Eppure, ci sono dei rischi. Una macchina che emette informazioni e giudizi, spesso più plausibili e precisi dei nostri, potrebbe renderci pigri rispetto alla fatica di dover pensare e discernere. Nella risoluzione di problemi, rischiamo di voler soltanto ottimizzare, grazie agli algoritmi, certe strade già assodate, finendo per essere meno disposti a pensare a soluzioni nuove, che mettano assieme fattori il cui legame non si era ancora esplorato. Invece, un ricercatore o un imprenditore possono concepire scoperte, prodotti o soluzioni creative, out of the box, mai pensate prima.
Un altro campo su cui sarebbe un peccato impigrirsi è quello dei rapporti. Si possono creare macchine che con pochi click, mentre sono da solo nella mia camera, mi diano tante informazioni anche nuove o altrimenti per me irraggiungibili. Ma mettersi assieme ad altri è importante. Quanti uomini, con passioni e obiettivi comuni ma con angolature personali e professionali molto diverse, si sono messi insieme nel corso della storia con lo scopo di tentare nuove strade! Uomini che, comunicando tra loro, hanno portato avanti scoperte scientifiche, risultati politici ed educativi che hanno rivoluzionato la storia dell’umanità! La cura di coltivare i rapporti che aiutino in tali percorsi non si può perdere perché si pensa che, nell’immediato, l’investimento di tempo ed energie sia sproporzionato rispetto a risultati incerti. Certi rapporti familiari, professionali o di amicizia, che sembravano apparentemente inefficaci, hanno poi avuto come effetto collaterale grandi balzi in avanti dell’umanità. Ci sono compagnie umane che hanno sviluppato nuovi percorsi, associando liberamente idee, pensieri ed emozioni.
Emerge con forza una domanda: cosa è dunque pertinenza esclusiva dell’uomo? In che cosa non sarà mai sostituito da una macchina? Il significato, lo scopo, la coscienza, le emozioni, il legame tra campi finora ritenuti separati e il senso morale. L’arte dell’insegnamento, in un web costellato di informazioni, ormai deve puntare meno a far memorizzare informazioni che sono comunque a portata di mano e più a spronare quelle domande che aiutino a scoprire dei nessi. Una macchina può offrire strumenti stupendi per insegnare, ma non potrà mai essere lei stessa ad educare perché educa solo chi guarda lo studente nella sua interezza e si interessa alla sua persona.

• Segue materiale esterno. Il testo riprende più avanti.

-- ==== Sys2Proof/Config.lean ====
section
/-!
DEFINITION. What an implementation fixes (the parameters of 00_scope.md R9), the host's commands (R6), and the free values:
what the host does (60_exceptions.md R230) and the random byte (00_scope.md R7).
-/

namespace Sys2Proof

/-- The parameter SUBDECODE_0E: whether families 0x0 and 0xE sub-dispatch on the bottom byte (the default) or on the
bottom nibble (00_scope.md R9, 30_encoding.md R75). -/
inductive SubDecode where
  | byte
  | nibble
  deriving DecidableEq, Repr

/-- The parameters a model takes as arguments (00_scope.md R9). FONT_BASE lies in 0x000..0x1B0, so that the 80 bytes of
the font end below 0x200. -/
structure Params where
  fontBase  : Fin 0x1B1
  font      : Vector Byte 80
  subDecode : SubDecode
  deriving DecidableEq, Repr

/-- The five commands of the host (00_scope.md R6). A key number is 4 bits wide, so no other can be named
(60_exceptions.md R222). -/
inductive Command where
  | reset
  | load (rom : List Byte)
  | step (rnd : Byte)
  | tick
  | setKey (k : KeyId) (p : Bool)
  deriving DecidableEq, Repr, Inhabited

namespace Config

/-- The default FONT, glyphs 0 to 7 (the table of 10_state.md R31; the spec marks it as general knowledge,
93_implementation_defined.md G1; notes/assumptions/11.md). -/
def fontLow : List Byte :=
  [0xF0, 0x90, 0x90, 0x90, 0xF0] ++ [0x20, 0x60, 0x20, 0x20, 0x70] ++
  [0xF0, 0x10, 0xF0, 0x80, 0xF0] ++ [0xF0, 0x10, 0xF0, 0x10, 0xF0] ++
  [0x90, 0x90, 0xF0, 0x10, 0x10] ++ [0xF0, 0x80, 0xF0, 0x10, 0xF0] ++
  [0xF0, 0x80, 0xF0, 0x90, 0xF0] ++ [0xF0, 0x10, 0x20, 0x40, 0x40]

/-- The default FONT, glyphs 8 to F (10_state.md R31). -/
def fontHigh : List Byte :=
  [0xF0, 0x90, 0xF0, 0x90, 0xF0] ++ [0xF0, 0x90, 0xF0, 0x10, 0xF0] ++
  [0xF0, 0x90, 0xF0, 0x90, 0x90] ++ [0xE0, 0x90, 0xE0, 0x90, 0xE0] ++
  [0xF0, 0x80, 0x80, 0x80, 0xF0] ++ [0xE0, 0x90, 0x90, 0x90, 0xE0] ++
  [0xF0, 0x80, 0xF0, 0x80, 0xF0] ++ [0xF0, 0x80, 0xF0, 0x80, 0x80]

/-- The default parameters of the spec: FONT_BASE = 0x050, the font of R31, SUBDECODE_0E = byte (00_scope.md R9). -/
def defaults : Params where
  fontBase := ⟨0x050, by decide⟩
  font := ⟨(fontLow ++ fontHigh).toArray, rfl⟩
  subDecode := .byte

/-- FREE VALUE: the `k`-th command of a host of which nothing is known: any command, with any argument, in any order
(00_scope.md R6, 60_exceptions.md R230; notes/assumptions/3.md). Nothing can evaluate it. -/
opaque freeCommand : Nat → Command

/-- FREE VALUE: a random byte of the host's generator (00_scope.md R7: a free input of each STEP, subject to no law;
notes/assumptions/2.md). Nothing can evaluate it. -/
opaque freeRnd : Nat → Byte

end Config

end Sys2Proof
end

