-- ==== Sys2Proof/Machine/IndexMemory.lean ====
section
/-! DEFINITION. Index register and memory instructions (44_index_memory.md). None of them changes I after an access. -/

namespace Sys2Proof.Machine

/-- Annn LD I, nnn (R160). -/
def execLdI (nnn : Addr12) (s : State) : Host.Outcome State Fault Refusal := .next (s.setI (zextAddr nnn))

/-- Fx1E ADD I, Vx: mod 65536, no flag (R161). -/
def execAddI (x : Reg) (s : State) : Host.Outcome State Fault Refusal := .next (s.setI (s.i + zextByte (s.reg x)))

/-- Fx29 LD F, Vx: V[x] is not masked (R162). -/
def execLdF (x : Reg) (s : State) : Host.Outcome State Fault Refusal := .next (s.setI (s.glyphAddr (s.reg x)))

/-- Fx33 LD B, Vx: three decimal digits at I (R163). -/
def execLdB (x : Reg) (s : State) : Host.Outcome State Fault Refusal :=
  .next (s.withIRange 3 .memWriteOutOfBounds (fun s => s.writeBytes s.i.toNat (bcdDigits (s.reg x))))

/-- Fx55 LD [I], Vx: V0..Vx to memory at I (R164). -/
def execLdMemVx (x : Reg) (s : State) : Host.Outcome State Fault Refusal :=
  .next (s.withIRange (x.val + 1) .memWriteOutOfBounds (fun s => s.writeBytes s.i.toNat (s.regsUpTo x)))

/-- Fx65 LD Vx, [I]: memory at I to V0..Vx (R165). -/
def execLdVxMem (x : Reg) (s : State) : Host.Outcome State Fault Refusal :=
  .next (s.withIRange (x.val + 1) .memReadOutOfBounds
    (fun s => State.setRegsFrom 0 (s.readBytes s.i.toNat (x.val + 1)) s))

end Sys2Proof.Machine
end

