-- ==== Sys2Proof/Tests/Slice0.lean ====
section
/-!
SUPPORT. The model's own tests. Expected results are taken from spec/95_test_vectors.md (each test names its vector) or
from an instruction's own example in the spec; words are written out from the encodings of 30_encoding.md R78.
-/

namespace Sys2Proof.Tests

open Sys2Proof.Machine

/-- The RESET state with the word `w` at 0x200, where the next STEP fetches it. -/
def withWord (w : Nat) : State := State.reset.withFetchWord 16 w

/-- The state after one step meets `p`. -/
def after (s : State) (p : State → Bool) : Bool :=
  match step s with
  | .next t => p t
  | .fault _ => false
  | .refused _ => false

/-! ### WellFormed: each check refuses an ill-formed term (30_encoding.md R84) -/

theorem test_wf_nop0_is_not_cls : (Instr.nop0 0x0E0).wf .byte = false := by decide
theorem test_wf_nop0_nibble_is_not_ret : (Instr.nop0 0x01E).wf .nibble = false := by decide
theorem test_wf_nop8_is_not_shl : (Instr.nop8 0x12E).wf .byte = false := by decide
theorem test_wf_nopE_is_not_sknp : (Instr.nopE 0x3A1).wf .byte = false := by decide
theorem test_wf_nopE_nibble_is_not_skp : (Instr.nopE 0x30E).wf .nibble = false := by decide
theorem test_wf_nopF_is_not_store : (Instr.nopF 0x255).wf .byte = false := by decide
theorem test_wf_nop0_accepts_sys : (Instr.nop0 0x123).wf .byte = true := by decide

/-! ### Decoding: words written out from the encodings of R78 -/

theorem test_decode_cls : decodeTableWord 16 0b0000000011100000 = some .cls := by decide
theorem test_decode_ret : decodeTableWord 16 0b0000000011101110 = some .ret := by decide
theorem test_decode_jp : decodeTableWord 16 0b0001001000110100 = some (.jp 0x234) := by decide
theorem test_decode_call : decodeTableWord 16 0b0010010000000000 = some (.call 0x400) := by decide
theorem test_decode_seImm : decodeTableWord 16 0b0011001000010000 = some (.seImm 2 0x10) := by decide
theorem test_decode_sneImm : decodeTableWord 16 0b0100001000010000 = some (.sneImm 2 0x10) := by decide
theorem test_decode_seReg_ignores_low : decodeTableWord 16 0b0101000100100001 = some (.seReg 1 2) := by decide
theorem test_decode_ldImm : decodeTableWord 16 0b0110001110101011 = some (.ldImm 3 0xAB) := by decide
theorem test_decode_addImm : decodeTableWord 16 0b0111010000000001 = some (.addImm 4 0x01) := by decide
theorem test_decode_ldReg : decodeTableWord 16 0b1000000100100000 = some (.ldReg 1 2) := by decide
theorem test_decode_orReg : decodeTableWord 16 0b1000000100100001 = some (.orReg 1 2) := by decide
theorem test_decode_andReg : decodeTableWord 16 0b1000000100100010 = some (.andReg 1 2) := by decide
theorem test_decode_xorReg : decodeTableWord 16 0b1000000100100011 = some (.xorReg 1 2) := by decide
theorem test_decode_addReg : decodeTableWord 16 0b1000000000010100 = some (.addReg 0 1) := by decide
theorem test_decode_subReg : decodeTableWord 16 0b1000000000010101 = some (.subReg 0 1) := by decide
theorem test_decode_shrReg : decodeTableWord 16 0b1000000100100110 = some (.shrReg 1 2) := by decide
theorem test_decode_subnReg : decodeTableWord 16 0b1000000100100111 = some (.subnReg 1 2) := by decide
theorem test_decode_shlReg : decodeTableWord 16 0b1000000100101110 = some (.shlReg 1 2) := by decide
theorem test_decode_sneReg : decodeTableWord 16 0b1001000100100000 = some (.sneReg 1 2) := by decide
theorem test_decode_ldI : decodeTableWord 16 0b1010000100100011 = some (.ldI 0x123) := by decide
theorem test_decode_jpV0 : decodeTableWord 16 0b1011001100000000 = some (.jpV0 0x300) := by decide
theorem test_decode_rnd : decodeTableWord 16 0b1100001100001111 = some (.rnd 3 0x0F) := by decide
theorem test_decode_drw : decodeTableWord 16 0b1101001101000101 = some (.drw 3 4 5) := by decide
theorem test_decode_skp : decodeTableWord 16 0b1110000110011110 = some (.skp 1) := by decide
theorem test_decode_sknp : decodeTableWord 16 0b1110000110100001 = some (.sknp 1) := by decide
theorem test_decode_ldVxDT : decodeTableWord 16 0b1111010100000111 = some (.ldVxDT 5) := by decide
theorem test_decode_ldVxK : decodeTableWord 16 0b1111001100001010 = some (.ldVxK 3) := by decide
theorem test_decode_ldDTVx : decodeTableWord 16 0b1111001000010101 = some (.ldDTVx 2) := by decide
theorem test_decode_ldSTVx : decodeTableWord 16 0b1111001000011000 = some (.ldSTVx 2) := by decide
theorem test_decode_addI : decodeTableWord 16 0b1111000100011110 = some (.addI 1) := by decide
theorem test_decode_ldF : decodeTableWord 16 0b1111000100101001 = some (.ldF 1) := by decide
theorem test_decode_ldB : decodeTableWord 16 0b1111000100110011 = some (.ldB 1) := by decide
theorem test_decode_ldMemVx : decodeTableWord 16 0b1111001001010101 = some (.ldMemVx 2) := by decide
theorem test_decode_ldVxMem : decodeTableWord 16 0b1111001001100101 = some (.ldVxMem 2) := by decide
theorem test_decode_nop0 : decodeTableWord 16 0b0000000100100011 = some (.nop0 0x123) := by decide
theorem test_decode_nop8 : decodeTableWord 16 0b1000101010111001 = some (.nop8 0xAB9) := by decide
theorem test_decode_nopE : decodeTableWord 16 0b1110000000000000 = some (.nopE 0x000) := by decide
theorem test_decode_nopF : decodeTableWord 16 0b1111000011111111 = some (.nopF 0x0FF) := by decide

Anche perché soltanto un docente vivo, e mai una macchina, potrà comunicare le proprie passioni. Si segue un’altra persona, non una macchina.
Emerge con forza una domanda: cosa è pertinenza esclusiva dell’uomo?
Una macchina non ti può insegnare ad accettare la complessità, a risolvere dilemmi e a vedere nei conflitti delle occasioni di crescita. La capacità di riflettere sulla propria esperienza e di chiederci da dove veniamo e dove andremo non sarà mai raggiunta da una macchina. La comunicazione empatica e la collaborazione in un gioco di squadra chiedono di conoscere i punti di forza e di interesse dell’altro. La capacità di sintesi, di ampiezza di visione e di drammaticità è propria della ragione umana. Macchine più potenti richiedono persone più potenti come capacità di coscienza dello scopo, come capacità di pensiero in senso ampio e come capacità di volere e di ascolto dei propri e altrui desideri profondi. Così saremo noi a usare le macchine invece di essere loro a utilizzare noi.